The second PCR takes the product from the first PCR as a template, and uses semi-nested primers (TCR Primer 2 and TCRa/b Human Primer 2) to amplify the entire variable region and a portion of the constant region of TCR-α and/or TCR-β cDNA (once again, either or both TCR subunit chains may be amplified in a single reaction). Included in the forward and reverse primers are adapter and index sequences which are compatible with the Illumina sequencing platform (read 2 + i7 + P7 and read 1 + i5 + P5, respectively). Following post-PCR purification, size selection, and quality analysis, the library is ready for Illumina sequencing.

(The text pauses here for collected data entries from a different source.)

-- ==== Sys2Proof/Machine/Bits.lean ====
section
/-! DEFINITION. Bit fields, sign extension, byte order (R303: multi-byte fields are little-endian) and IEEE 754
binary32/binary64 conversions used by the record formats (R303: rounded to nearest even). -/

namespace Sys2Proof.Machine

/-- The low `w` bits of `v` as a two's-complement number. -/
def toSigned (w v : Nat) : Int :=
  let m := v % 2 ^ w
  if 2 * m < 2 ^ w then (m : Int) else (m : Int) - (2 ^ w : Nat)

/-- An integer as `w` bits of two's complement. -/
def ofSigned (w : Nat) (i : Int) : Nat := (i % ((2 ^ w : Nat) : Int)).toNat

/-- Bit `i` of a number. -/
def bitAt (v i : Nat) : Bool := v.testBit i

/-- 1 for true, 0 for false. -/
def b2n (b : Bool) : Nat := if b then 1 else 0

/-- The little-endian `n` bytes of a number (R303). -/
def leBytes : Nat → Nat → List Byte
  | 0, _ => []
  | n + 1, v => BitVec.ofNat 8 v :: leBytes n (v / 256)

/-- The number that little-endian bytes spell (R303). -/
def ofLe : List Byte → Nat
  | [] => 0
  | b :: bs => b.toNat + 256 * ofLe bs

/-- The big-endian `n` bytes of a number (signatures and keys, R436). -/
def beBytes (n v : Nat) : List Byte := (leBytes n v).reverse

/-- The number that big-endian bytes spell. -/
def ofBe (bs : List Byte) : Nat := ofLe bs.reverse

/-- `n` bytes from offset `o` of a byte list, as a little-endian number; bytes past the end read 0. -/
def leAt (bs : List Byte) (o n : Nat) : Nat := ofLe ((bs.drop o).take n)

/-- `n` zero bytes (R303: reserved bytes read 0). -/
def zeros (n : Nat) : List Byte := List.replicate n 0

/-- The list without repeats of the set bits of `v` below `n`, ascending. -/
def bitsOf (n v : Nat) : List Nat := (List.range n).filter (fun i => v.testBit i)

/-- The mask that has the bits of a list set. -/
def maskOf (l : List Nat) : Nat := l.foldl (fun a i => a ||| 2 ^ i) 0

/-- Ceiling of a quotient. -/
def cdiv (a b : Nat) : Nat := (a + b - 1) / b

/-- Add and saturate at the largest value of `w` bits. -/
def satAdd (w a b : Nat) : Nat := min (a + b) (2 ^ w - 1)

/-- Limit an integer to [lo, hi]. -/
def clampInt (lo hi x : Int) : Int := max lo (min hi x)

/-! ### Floating point -/

/-- Nearest integer, ties to even, of a non-negative fraction `n / d`. -/
def roundEvenNat (n d : Nat) : Nat :=
  let q := n / d
  let r := n % d
  if 2 * r < d then q else if 2 * r > d then q + 1 else if q % 2 = 0 then q else q + 1

/-- Nearest integer of a rational, halves to even. -/
def roundEven (x : Rat) : Int :=
  if x.num < 0 then - (roundEvenNat x.num.natAbs x.den : Int) else (roundEvenNat x.num.natAbs x.den : Int)

/-- Truncation of a rational towards zero. -/
def truncRat (x : Rat) : Int := Int.tdiv x.num x.den

/-- 2 to an integer power, as a rational. -/
def pow2 (e : Int) : Rat := if e < 0 then 1 / ((2 ^ e.natAbs : Nat) : Rat) else ((2 ^ e.natAbs : Nat) : Rat)

/-- 10 to an integer power, as a rational. -/
def pow10 (e : Int) : Rat := if e < 0 then 1 / ((10 ^ e.natAbs : Nat) : Rat) else ((10 ^ e.natAbs : Nat) : Rat)

/-- The exponent `e` with 2^e ≤ n/d < 2^(e+1), for a positive fraction. -/
def expOf (n d : Nat) : Int :=
  let e : Int := (n.log2 : Int) - (d.log2 : Int)
  if pow2 e ≤ (n : Rat) / (d : Rat) then e else e - 1

/-- Round a rational to a binary float with `p` fraction bits and least normal exponent `emin`: the nearest
representable value, ties to even (overflow is left to the encoder). -/
def roundFloat (p : Nat) (emin : Int) (x : Rat) : Rat :=
  if x.num = 0 then 0 else
  let e := max (expOf x.num.natAbs x.den) emin
  let u := pow2 (e - p)
  (roundEven (x / u) : Rat) * u

/-- Round to IEEE 754 binary32. -/
def round32 (x : Rat) : Rat := roundFloat 23 (-126) x

/-- Round to IEEE 754 binary64. -/
def round64 (x : Rat) : Rat := roundFloat 52 (-1022) x

/-- The quiet NaN that marks a value as not defined (R176, R303). -/
def nan32 : Nat := 0x7FC00000

/-- IEEE 754 binary32 bits of a rational, rounded to nearest even (R303). -/
def f32bits (x : Rat) : Nat :=
  let r := round32 x
  if r.num = 0 then 0 else
  let sgn : Nat := if r.num < 0 then 2 ^ 31 else 0
  let n := r.num.natAbs
  let e := expOf n r.den
  if e > 127 then sgn + 0x7F800000
  else if e < -126 then sgn + (roundEvenNat (n * 2 ^ 149) r.den)
  else sgn + (e + 127).toNat * 2 ^ 23 + (((n : Rat) / (r.den : Rat) / pow2 e - 1) * 8388608).num.natAbs

/-- The rational of binary32 bits; `none` for an infinity or a NaN. -/
def f32val (b : Nat) : Option Rat :=
  let e : Nat := (b / 2 ^ 23) % 256
  let m : Nat := b % 2 ^ 23
  let s : Rat := if b.testBit 31 then -1 else 1
  if e = 255 then none
  else if e = 0 then some (s * (m : Rat) * pow2 (-149))
  else some (s * ((m + 2 ^ 23 : Nat) : Rat) * pow2 ((e : Int) - 150))

/-- A defined value as binary32 bits, and the NaN of R176 for a value that is not defined. -/
def f32opt : Option Rat → Nat
  | some x => f32bits x
  | none => nan32

/-- Bisection for the integer square root over `fuel` bits. -/
def isqrtGo (n : Nat) : Nat → Nat → Nat
  | 0, acc => acc
  | f + 1, acc =>
    let t := acc + 2 ^ f
    isqrtGo n f (if t * t ≤ n then t else acc)

/-- The integer square root, rounded down. -/
def isqrt (n : Nat) : Nat := isqrtGo n (n.log2 / 2 + 1) 0

/-- The nearest binary32 bits of the square root of a non-negative rational: √(n/d) is taken with 40 bits below
the binary32 fraction and a sticky bit, so the rounding is that of the exact root. -/
def f32sqrt (x : Rat) : Nat :=
  if x.num ≤ 0 then 0 else
  let n := x.num.natAbs
  let e := expOf n x.den
  let k : Int := 70 - e / 2
  let y : Rat := x * pow2 (2 * k)
  let fl := y.num.natAbs / y.den
  let r := isqrt fl
  let exact := decide (r * r = fl) && decide (y.den = 1)
  let q : Rat := ((2 * r + (if exact then 0 else 1) : Nat) : Rat) / 2
  f32bits (q * pow2 (-k))

/-- The square root of a rational as a rational, truncated 64 bits below its leading bit. The slice carries its
values with at least 48 significant bits (R146); it is used where a product of roots is formed. -/
def sqrtRat (x : Rat) : Rat :=
  if x.num ≤ 0 then 0 else
  let k : Int := 64 - expOf x.num.natAbs x.den / 2
  let y : Rat := x * pow2 (2 * k)
  ((isqrt (y.num.natAbs / y.den) : Nat) : Rat) * pow2 (-k)

/-- The cube root of a non-negative integer, rounded down (bisection over `fuel` bits). -/
def icbrtGo (n : Nat) : Nat → Nat → Nat
  | 0, acc => acc
  | f + 1, acc =>
    let t := acc + 2 ^ f
    icbrtGo n f (if t * t * t ≤ n then t else acc)

/-- The cube root of a rational, truncated to a multiple of 2^-40 (Plt of R188). -/
def cbrtRat (x : Rat) : Rat :=
  if x.num ≤ 0 then 0 else
  let y : Rat := x * pow2 120
  ((icbrtGo (y.num.natAbs / y.den) 80 0 : Nat) : Rat) * pow2 (-40)

/-! ### Elementary functions

Numbers that are not rational are formed to a fixed precision far below the last place that a record or a register shows (DESIGN
CHOICE, log entry 68). -/

/-- π to 60 digits. -/
def piRat : Rat := 3141592653589793238462643383279502884197169399375105820974944 / 10 ^ 60

/-- ln 10 to 60 digits. -/
def ln10Rat : Rat := 2302585092994045684017991454684364207601101488628772976033328 / 10 ^ 60

/-- The partial sum of Σ t_k, where t_(k+1) = t_k × x / (d_k), over `fuel` terms from term `k`. -/
def powSeries (x : Rat) (d : Nat → Rat) : Nat → Nat → Rat → Rat
  | 0, _, _ => 0
  | f + 1, k, t => t + powSeries x d f (k + 1) (t * x / d k)

/-- e^x, for 0 ≤ x ≤ 3. -/
def expRat (x : Rat) : Rat := powSeries x (fun k => ((k + 1 : Nat) : Rat)) 70 0 1

/-- cos x and sin x, for |x| ≤ 2π. -/
def cosRat (x : Rat) : Rat := powSeries (-(x * x)) (fun k => (((2 * k + 1) * (2 * k + 2) : Nat) : Rat)) 50 0 1
def sinRat (x : Rat) : Rat := powSeries (-(x * x)) (fun k => (((2 * k + 2) * (2 * k + 3) : Nat) : Rat)) 50 0 x

/-- 10^x. -/
def exp10 (x : Rat) : Rat := pow10 x.floor * expRat ((x - (x.floor : Rat)) * ln10Rat)

/-- The next digits of log10 x for 1 ≤ x < 10, in units of 2^-fuel: x is squared once a digit and kept to 2^-300. -/
def log10Go : Nat → Rat → Nat → Nat
  | 0, _, acc => acc
  | f + 1, x, acc =>
    let y := ((x * x * pow2 300).floor : Rat) * pow2 (-300)
    if 10 ≤ y then log10Go f (y / 10) (2 * acc + 1) else log10Go f y (2 * acc)

/-- log10 x of a positive number, truncated to 2^-128. -/
def log10Rat (x : Rat) : Rat :=
  let e0 : Int := (expOf x.num.natAbs x.den) * 30103 / 100000
  let e : Int := if 10 ≤ x * pow10 (-e0) then e0 + 1 else if x * pow10 (-e0) < 1 then e0 - 1 else e0
  (e : Rat) + ((log10Go 128 (x * pow10 (-e)) 0 : Nat) : Rat) * pow2 (-128)

/-- tan(θ/2) from tan θ, for |θ| < 90°. -/
def halfTan (t : Rat) : Rat := t / (1 + sqrtRat (1 + t * t))

/-- The argument of x + jy in degrees, in (−180, 180]; 0 for 0. -/
def argDeg (x y : Rat) : Rat :=
  if y = 0 then (if x < 0 then 180 else 0)
  else
    let t := halfTan (halfTan (halfTan (y / (sqrtRat (x * x + y * y) + x))))
    let ang := powSeries (-(t * t)) (fun k => ((2 * k + 3 : Nat) : Rat) / ((2 * k + 1 : Nat) : Rat)) 60 0 t
    16 * ang * 180 / piRat

end Sys2Proof.Machine
end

Library quality control and Illumina sequencing
Prior to sequencing, libraries are purified and size selected using Solid Phase Reversible Immobilization (SPRI) beads. To confirm the success of library amplification and purification, samples are run on a Fragment Analyzer or Bioanalyzer (Figure 3). The position and shape of electropherogram peaks vary depending on whether TCR-α and/or TCR-β sequence fragments are included in the library, the nature of the sample input, and the analysis method. Once the quality and size of each purified library have been confirmed, samples are sequenced on the Illumina platform using 300 bp paired-end reads, which fully capture the TCR sequence included in each cDNA molecule.